4b: Symmetry and Group theory

Question 1

What is the difference between a proper rotation and an improper rotation?

Answer 1

Proper rotations can be done with a model, improper cannot.

Question 2

Name all the proper an improper rotations.

Answer 2

E (C₁), C_n, σ (S₁), i (S₂), S_n

Question 3

Name and define the labels for reflections.

Answer 3

h = plane perpendicular to the principle axis

v = in the plane of the principle axis and passes through the bonds

d (or v’) = in the plane of the principle axis and passes between the bonds

Question 4

How are anticlockwise rotations show?

Answer 4

With a minus, C_n^-

Question 5

How many unique operations exist for a S₃ axis?

Answer 5

2, S₃ and S₃⁵.

Question 6

What do the labels gerade and ungerade mean?

Answer 6

gerade = g = orbital phases don’t invert when molecule inverts

ungerade = u = orbital phases invert with the molecule

Question 7

How can you work out if you have missed some operations?

Answer 7

The number of proper and improper operations is always equal unless there is no improper operations.

Question 8

Define the principle axis.

Answer 8

The rotational axis with the highest symmetry which defines the z axis.

Question 9

Define a point group of symmetry operations and its order.

Answer 9

A set of symmetry operations that form a closed set where succesive applications of the operations in the set is equivalent to another operation in the set.
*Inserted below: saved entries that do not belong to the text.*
-- ==== Sys2Proof/Machine/RegMap.lean ====
section
/-! DEFINITION. The register map: every register of every page as data (offset, array size and
stride, fields with position, access code of R22, reset value and reset domain of R23), read off
the register tables of the spec's chapters, and the named addresses (`R.`) and fields (`F.`)
that the meanings use. The page header is R21 and R28, the page addresses are R19. -/

namespace Sys2Proof.Machine
open Sys2Proof

/-- R22: access codes. -/
inductive Acc where
  | rw | ro | w1c | w1s | wo | rwl
  deriving DecidableEq, Repr

/-- R23: reset domains, from the lightest to the heaviest. -/
inductive Dom where
  | b | w | c | p
  deriving DecidableEq, Repr

/-- The order of R23. -/
def domRank : Dom → Nat
  | .b => 0
  | .w => 1
  | .c => 2
  | .p => 3

/-- One field of a register: its lowest bit, its width, how it is accessed, what reset loads
and which reset loads it. -/
structure FieldDef where
  lo : Nat
  width : Nat
  acc : Acc
  rst : Nat
  dom : Dom
  deriving DecidableEq, Repr

/-- One register, or an array of `count` registers `stride` bytes apart. -/
structure RegDef where
  off : Nat
  count : Nat
  stride : Nat
  fields : List FieldDef
  deriving DecidableEq, Repr

/-- A field at an absolute address of the register space. -/
structure Fld where
  addr : Nat
  lo : Nat
  width : Nat
  deriving DecidableEq, Repr

/-- The header of every page (R21, R28). -/
def mapHeader : List RegDef := [
  ⟨0x008, 1, 0x4, [⟨31, 1, .w1s, 0x0, .w⟩, ⟨1, 1, .w1s, 0x0, .b⟩, ⟨0, 1, .rwl, 0x0, .b⟩]⟩,
  ⟨0x010, 1, 0x4, [⟨0, 32, .w1c, 0x0, .b⟩]⟩,
  ⟨0x014, 1, 0x4, [⟨0, 32, .rw, 0x0, .b⟩]⟩,
  ⟨0x01C, 1, 0x4, [⟨0, 32, .wo, 0x0, .b⟩]⟩,
  ⟨0x020, 1, 0x4, [⟨31, 1, .w1c, 0x0, .b⟩, ⟨30, 1, .w1c, 0x0, .b⟩, ⟨0, 16, .ro, 0x0, .b⟩]⟩,
  ⟨0x024, 1, 0x4, [⟨28, 4, .ro, 0x0, .b⟩, ⟨0, 26, .ro, 0x0, .b⟩]⟩,
  ⟨0x028, 1, 0x4, [⟨0, 32, .ro, 0x0, .b⟩]⟩,
  ⟨0x02C, 1, 0x4, [⟨0, 32, .ro, 0x0, .b⟩]⟩]

/-- Registers of page kind MC0 (ch01). -/
def mapMC0 : List RegDef := [
  ⟨0x040, 1, 0x4, [⟨16, 16, .ro, 0x0, .c⟩, ⟨4, 4, .ro, 0x0, .c⟩, ⟨2, 1, .ro, 0x1, .p⟩, ⟨1, 1, .ro, 0x0, .c⟩, ⟨0, 1, .ro, 0x0, .c⟩]⟩]

/-- Registers of page kind MC1 (ch15). -/
def mapMC1 : List RegDef := [
  ⟨0x040, 1, 0x4, [⟨31, 1, .rw, 0x0, .w⟩, ⟨24, 4, .rw, 0x0, .w⟩, ⟨0, 16, .rw, 0x5350, .w⟩]⟩,
  ⟨0x044, 1, 0x4, [⟨0, 32, .rw, 0x0, .w⟩]⟩,
  ⟨0x048, 4, 0x4, [⟨0, 32, .rw, 0x0, .w⟩]⟩,
  ⟨0x058, 1, 0x4, [⟨0, 20, .rw, 0xFFFFF, .w⟩]⟩,
  ⟨0x05C, 1, 0x4, [⟨0, 16, .rw, 0x32, .w⟩]⟩,
  ⟨0x060, 1, 0x4, [⟨0, 20, .rw, 0xFFFFF, .w⟩]⟩,
  ⟨0x064, 1, 0x4, [⟨0, 16, .rw, 0x2CEC, .w⟩]⟩,
  ⟨0x068, 1, 0x4, [⟨0, 32, .ro, 0x0, .w⟩]⟩,
  ⟨0x070, 1, 0x4, [⟨31, 1, .w1s, 0x0, .w⟩, ⟨24, 4, .rw, 0x0, .w⟩]⟩,
  ⟨0x074, 1, 0x4, [⟨0, 8, .ro, 0x0, .w⟩]⟩,
  ⟨0x078, 1, 0x4, [⟨28, 4, .ro, 0x0, .w⟩, ⟨24, 1, .ro, 0x0, .w⟩, ⟨0, 5, .ro, 0x0, .w⟩]⟩,
  ⟨0x07C, 1, 0x4, [⟨16, 14, .ro, 0x0, .w⟩, ⟨0, 14, .ro, 0x0, .w⟩]⟩,
  ⟨0x080, 4, 0x4, [⟨16, 14, .ro, 0x0, .w⟩, ⟨0, 3, .ro, 0x0, .w⟩]⟩,
  ⟨0x0A0, 1, 0x4, [⟨0, 32, .ro, 0x0, .w⟩]⟩,
  ⟨0x0A4, 1, 0x4, [⟨0, 32, .ro, 0x0, .w⟩]⟩,
  ⟨0x0A8, 1, 0x4, [⟨0, 32, .ro, 0x0, .w⟩]⟩]

/-- Registers of page kind PC0 (ch13). -/
def mapPC0 : List RegDef := [
  ⟨0x040, 1, 0x4, [⟨31, 1, .ro, 0x0, .c⟩, ⟨24, 4, .ro, 0x0, .c⟩, ⟨16, 4, .ro, 0x0, .c⟩, ⟨0, 4, .ro, 0x3, .c⟩]⟩,
  ⟨0x044, 1, 0x4, [⟨31, 1, .w1s, 0x0, .c⟩, ⟨0, 4, .rw, 0x0, .c⟩]⟩,
  ⟨0x050, 1, 0x4, [⟨31, 1, .w1c, 0x0, .p⟩, ⟨16, 2, .ro, 0x1, .p⟩, ⟨0, 10, .w1c, 0x1, .p⟩]⟩,
  ⟨0x054, 1, 0x4, [⟨16, 16, .wo, 0x0, .c⟩, ⟨1, 1, .wo, 0x0, .c⟩, ⟨0, 1, .wo, 0x0, .c⟩]⟩,
  ⟨0x058, 1, 0x4, [⟨0, 1, .rwl, 0x0, .p⟩]⟩,
  ⟨0x05C, 1, 0x4, [⟨16, 16, .ro, 0x0, .p⟩, ⟨0, 16, .ro, 0x0, .p⟩]⟩,
  ⟨0x060, 1, 0x4, [⟨31, 1, .w1s, 0x0, .w⟩, ⟨0, 16, .rwl, 0x3E8, .w⟩]⟩,
  ⟨0x064, 1, 0x4, [⟨0, 16, .wo, 0x0, .w⟩]⟩,
  ⟨0x068, 1, 0x4, [⟨0, 16, .ro, 0x0, .w⟩]⟩]

/-- Registers of page kind PC1 (ch13). -/
def mapPC1 : List RegDef := [
  ⟨0x040, 1, 0x4, [⟨2, 2, .ro, 0x0, .p⟩, ⟨0, 2, .ro, 0x0, .p⟩]⟩,
  ⟨0x044, 1, 0x4, [⟨31, 1, .ro, 0x0, .c⟩, ⟨16, 4, .ro, 0x0, .c⟩, ⟨0, 4, .ro, 0x0, .c⟩]⟩,
  ⟨0x048, 1, 0x4, [⟨31, 1, .ro, 0x1, .p⟩, ⟨8, 4, .ro, 0x0, .p⟩, ⟨4, 2, .ro, 0x0, .p⟩, ⟨0, 4, .ro, 0x0, .p⟩]⟩,
  ⟨0x04C, 1, 0x4, [⟨8, 1, .w1s, 0x0, .c⟩, ⟨0, 4, .w1s, 0x0, .c⟩]⟩,
  ⟨0x050, 1, 0x4, [⟨16, 8, .ro, 0x0, .c⟩, ⟨8, 1, .ro, 0x0, .c⟩, ⟨0, 3, .ro, 0x0, .c⟩]⟩,
  ⟨0x060, 1, 0x4, [⟨0, 32, .rw, 0x0, .c⟩]⟩,
  ⟨0x064, 1, 0x4, [⟨0, 32, .rw, 0x0, .c⟩]⟩,
  ⟨0x068, 1, 0x4, [⟨0, 24, .rw, 0x0, .c⟩]⟩,
  ⟨0x06C, 1, 0x4, [⟨31, 1, .w1s, 0x0, .c⟩, ⟨0, 2, .ro, 0x0, .c⟩]⟩,
  ⟨0x070, 1, 0x4, [⟨31, 1, .ro, 0x0, .c⟩, ⟨16, 12, .ro, 0x0, .p⟩, ⟨0, 2, .ro, 0x0, .c⟩]⟩]

/-- Registers of page kind PC2 (ch13). -/
def mapPC2 : List RegDef := [
  ⟨0x040, 1, 0x4, [⟨16, 8, .ro, 0x0, .c⟩, ⟨8, 4, .ro, 0x0, .c⟩, ⟨0, 5, .ro, 0x0, .c⟩]⟩,
  ⟨0x044, 1, 0x4, [⟨24, 8, .ro, 0x0, .c⟩, ⟨17, 1, .ro, 0x0, .c⟩, ⟨0, 9, .ro, 0x0, .c⟩]⟩]

/-- Registers of page kind PC3 (ch12). -/
def mapPC3 : List RegDef := [
  ⟨0x040, 1, 0x4, [⟨31, 1, .w1s, 0x0, .p⟩, ⟨24, 2, .rw, 0x0, .p⟩, ⟨0, 8, .rw, 0x0, .p⟩]⟩,
  ⟨0x044, 1, 0x4, [⟨0, 16, .ro, 0x0, .p⟩]⟩,
  ⟨0x048, 1, 0x4, [⟨0, 16, .ro, 0x5555, .p⟩]⟩,
  ⟨0x04C, 1, 0x4, [⟨8, 8, .rw, 0x0, .p⟩, ⟨0, 8, .rw, 0x0, .p⟩]⟩,
  ⟨0x050, 1, 0x4, [⟨31, 1, .rw, 0x1, .p⟩, ⟨30, 1, .rw, 0x1, .p⟩, ⟨8, 8, .rw, 0x2, .p⟩, ⟨0, 8, .rw, 0x5, .p⟩]⟩,
  ⟨0x054, 1, 0x4, [⟨0, 16, .rw, 0xAAAA, .p⟩]⟩,
  ⟨0x058, 1, 0x4, [⟨0, 32, .ro, 0x0, .p⟩]⟩,
  ⟨0x060, 4, 0x4, [⟨31, 1, .rw, 0x0, .p⟩, ⟨30, 1, .rw, 0x1, .p⟩, ⟨29, 1, .ro, 0x1, .p⟩, ⟨0, 8, .rw, 0x0, .p⟩]⟩,
  ⟨0x070, 8, 0x4, [⟨31, 1, .rw, 0x0, .p⟩, ⟨29, 2, .rw, 0x0, .p⟩, ⟨28, 1, .rw, 0x0, .p⟩, ⟨16, 8, .rw, 0xA, .p⟩, ⟨0, 8, .rw, 0x0, .p⟩]⟩,
  ⟨0x090, 1, 0x4, [⟨31, 1, .w1c, 0x0, .p⟩, ⟨24, 4, .ro, 0x0, .p⟩, ⟨8, 8, .ro, 0x0, .p⟩, ⟨0, 8, .ro, 0x0, .p⟩]⟩,
  ⟨0x094, 1, 0x4, [⟨0, 32, .ro, 0x0, .p⟩]⟩,
  ⟨0x0A0, 1, 0x4, [⟨0, 32, .ro, 0x0, .p⟩]⟩,
  ⟨0x0A4, 1, 0x4, [⟨0, 32, .ro, 0x0, .p⟩]⟩,
  ⟨0x0A8, 1, 0x4, [⟨0, 32, .ro, 0x0, .p⟩]⟩,
  ⟨0x0AC, 1, 0x4, [⟨0, 32, .ro, 0x0, .p⟩]⟩]

/-- Registers of page kind PC4 (ch12). -/
def mapPC4 : List RegDef := [
  ⟨0x040, 1, 0x4, [⟨31, 1, .rw, 0x0, .p⟩, ⟨30, 1, .rw, 0x0, .p⟩, ⟨29, 1, .rw, 0x0, .p⟩, ⟨16, 6, .rw, 0x0, .p⟩, ⟨8, 6, .rw, 0x0, .p⟩]⟩,
  ⟨0x044, 1, 0x4, [⟨29, 1, .rw, 0x0, .p⟩, ⟨0, 29, .rw, 0x400, .p⟩]⟩,
  ⟨0x048, 1, 0x4, [⟨0, 32, .rw, 0x0, .p⟩]⟩,
  ⟨0x04C, 1, 0x4, [⟨0, 32, .rw, 0x0, .p⟩]⟩,
  ⟨0x050, 1, 0x4, [⟨16, 16, .rw, 0x64, .p⟩, ⟨0, 16, .rw, 0x3E8, .p⟩]⟩,
  ⟨0x054, 1, 0x4, [⟨16, 16, .rw, 0x320, .p⟩, ⟨0, 16, .rw, 0x64, .p⟩]⟩,
  ⟨0x058, 1, 0x4, [⟨0, 3, .rw, 0x0, .p⟩]⟩,
  ⟨0x05C, 1, 0x4, [⟨24, 8, .rw, 0x0, .p⟩, ⟨0, 24, .rw, 0x0, .p⟩]⟩,
  ⟨0x060, 1, 0x4, [⟨0, 16, .rw, 0x3E8, .p⟩]⟩,
  ⟨0x064, 1, 0x4, [⟨0, 32, .w1s, 0x0, .p⟩]⟩,
  ⟨0x068, 1, 0x4, [⟨0, 32, .w1s, 0x0, .p⟩]⟩,
  ⟨0x06C, 1, 0x4, [⟨0, 32, .wo, 0x0, .p⟩]⟩,
  ⟨0x070, 1, 0x4, [⟨0, 32, .wo, 0x0, .p⟩]⟩,
  ⟨0x074, 1, 0x4, [⟨0, 16, .rw, 0xBB8, .p⟩]⟩,
  ⟨0x078, 1, 0x4, [⟨16, 8, .ro, 0x0, .p⟩, ⟨8, 1, .ro, 0x0, .p⟩, ⟨0, 3, .ro, 0x0, .p⟩]⟩,
  ⟨0x07C, 1, 0x4, [⟨0, 16, .ro, 0x0, .p⟩]⟩,
  ⟨0x080, 1, 0x4, [⟨0, 32, .ro, 0x0, .p⟩]⟩,
  ⟨0x084, 1, 0x4, [⟨0, 32, .ro, 0x0, .p⟩]⟩,
  ⟨0x088, 1, 0x4, [⟨0, 32, .ro, 0x0, .p⟩]⟩,
  ⟨0x08C, 1, 0x4, [⟨0, 32, .ro, 0x0, .p⟩]⟩,
  ⟨0x090, 1, 0x4, [⟨0, 1, .w1s, 0x0, .p⟩]⟩,
  ⟨0x0A0, 1, 0x4, [⟨0, 32, .ro, 0x0, .p⟩]⟩,
  ⟨0x0A4, 1, 0x4, [⟨0, 32, .ro, 0x0, .p⟩]⟩,
  ⟨0x0A8, 1, 0x4, [⟨0, 32, .ro, 0x0, .p⟩]⟩,
  ⟨0x0AC, 1, 0x4, [⟨0, 32, .ro, 0x0, .p⟩]⟩]

/-- Registers of page kind PC5 (ch16). -/
def mapPC5 : List RegDef := [
  ⟨0x040, 1, 0x4, [⟨0, 32, .ro, 0xFFFFFFFF, .p⟩]⟩,
  ⟨0x044, 1, 0x4, [⟨31, 1, .ro, 0x0, .c⟩, ⟨30, 1, .ro, 0x0, .c⟩, ⟨0, 7, .ro, 0x0, .c⟩]⟩,
  ⟨0x048, 1, 0x4, [⟨0, 32, .ro, 0x0, .c⟩]⟩,
  ⟨0x04C, 1, 0x4, [⟨0, 16, .rwl, 0xA, .c⟩]⟩,
  ⟨0x050, 1, 0x4, [⟨31, 1, .ro, 0x0, .c⟩, ⟨0, 14, .rw, 0x0, .c⟩]⟩,
  ⟨0x060, 16, 0x4, [⟨0, 32, .ro, 0x0, .c⟩]⟩,
  ⟨0x0A0, 1, 0x4, [⟨31, 1, .w1s, 0x0, .c⟩, ⟨0, 16, .rw, 0x0, .c⟩]⟩,
  ⟨0x0C0, 10, 0x4, [⟨0, 32, .rw, 0x0, .c⟩]⟩,
  ⟨0x100, 1, 0x4, [⟨31, 1, .ro, 0x1, .p⟩, ⟨30, 1, .ro, 0x0, .p⟩, ⟨29, 1, .ro, 0x0, .c⟩, ⟨0, 16, .ro, 0x0, .p⟩]⟩,
  ⟨0x104, 1, 0x4, [⟨0, 32, .ro, 0x49B31C60, .p⟩]⟩,
  ⟨0x108, 1, 0x4, [⟨0, 9, .rw, 0x0, .c⟩]⟩,
  ⟨0x10C, 1, 0x4, [⟨0, 32, .rw, 0x0, .c⟩]⟩,
  ⟨0x110, 1, 0x4, [⟨31, 1, .w1s, 0x0, .c⟩, ⟨24, 2, .rw, 0x0, .c⟩, ⟨0, 16, .wo, 0x0, .c⟩]⟩,
  ⟨0x200, 1, 0x4, [⟨0, 11, .rw, 0x0, .c⟩]⟩,
  ⟨0x204, 1, 0x4, [⟨0, 32, .rw, 0x0, .c⟩]⟩,
  ⟨0x208, 1, 0x4, [⟨31, 1, .w1s, 0x0, .c⟩, ⟨24, 2, .rw, 0x0, .c⟩, ⟨0, 16, .wo, 0x0, .c⟩]⟩,
  ⟨0x20C, 1, 0x4, [⟨0, 32, .ro, 0x90444623, .p⟩]⟩]

/-- Registers of page kind SD0 (ch00,ch16). -/
def mapSD0 : List RegDef := [
  ⟨0x040, 1, 0x4, [⟨0, 32, .ro, 0x0, .p⟩]⟩,
  ⟨0x044, 1, 0x4, [⟨0, 32, .ro, 0x0, .p⟩]⟩,
  ⟨0x048, 1, 0x4, [⟨0, 16, .ro, 0x0, .p⟩]⟩,
  ⟨0x04C, 1, 0x4, [⟨16, 8, .ro, 0x0, .p⟩, ⟨8, 8, .ro, 0x0, .p⟩, ⟨0, 5, .ro, 0x0, .p⟩]⟩,
  ⟨0x050, 1, 0x4, [⟨24, 4, .ro, 0x2, .p⟩, ⟨16, 8, .ro, 0x10, .p⟩, ⟨0, 16, .ro, 0x6416, .p⟩]⟩,
  ⟨0x060, 1, 0x4, [⟨31, 1, .ro, 0x0, .c⟩, ⟨4, 5, .ro, 0x0, .c⟩, ⟨3, 1, .ro, 0x0, .c⟩, ⟨2, 1, .ro, 0x0, .c⟩, ⟨1, 1, .ro, 0x0, .c⟩, ⟨0, 1, .ro, 0x0, .c⟩]⟩]

/-- Registers of page kind SD1 (ch16). -/
def mapSD1 : List RegDef := [
  ⟨0x040, 32, 0x4, [⟨31, 1, .rwl, 0x0, .c⟩, ⟨30, 1, .rwl, 0x0, .c⟩, ⟨29, 1, .rwl, 0x0, .c⟩, ⟨0, 3, .rwl, 0x0, .c⟩]⟩,
  ⟨0x0C0, 32, 0x4, [⟨0, 32, .ro, 0x0, .c⟩]⟩,
  ⟨0x140, 1, 0x4, [⟨31, 1, .w1c, 0x0, .c⟩, ⟨0, 5, .ro, 0x0, .c⟩]⟩]

/-- Registers of page kind SD2 (ch16). -/
def mapSD2 : List RegDef := [
  ⟨0x040, 1, 0x4, [⟨31, 1, .rwl, 0x1, .c⟩]⟩,
  ⟨0x044, 1, 0x4, [⟨0, 4, .rw, 0x1, .c⟩]⟩,
  ⟨0x048, 1, 0x4, [⟨16, 16, .ro, 0x0, .c⟩, ⟨0, 16, .ro, 0x0, .c⟩]⟩,
  ⟨0x04C, 1, 0x4, [⟨0, 32, .ro, 0x0, .c⟩]⟩,
  ⟨0x050, 1, 0x4, [⟨0, 32, .ro, 0x0, .c⟩]⟩]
The order is the total number of symmetry operations in the group.

Question 10

How can eigenvalues define orbital changes after symmetry operations?

How are these values used

Answer 10

O^ψ = aψ

O^ is the operator

ψ is the property

a is the eigenvalue

a = 1 = unchanged, a = -1 = inversion, a = 0 = shifted

Question 11

What do the irreducible labels, A, B, E and T mean?

Answer 11

A = single orbital, totally symmetric about the principle axis

B = single orbital, antisymmetric about the principle axis

E = double orbital

T = triple orbital

Question 12

What do each of the subscript 1, 2, g and u and superscript ‘ and ‘’ labels mean for a irreducible representation?

Answer 12

₁ = property is symmetric under C₂’ (perpendicular to principle axis) (or σ_v if no C₂’)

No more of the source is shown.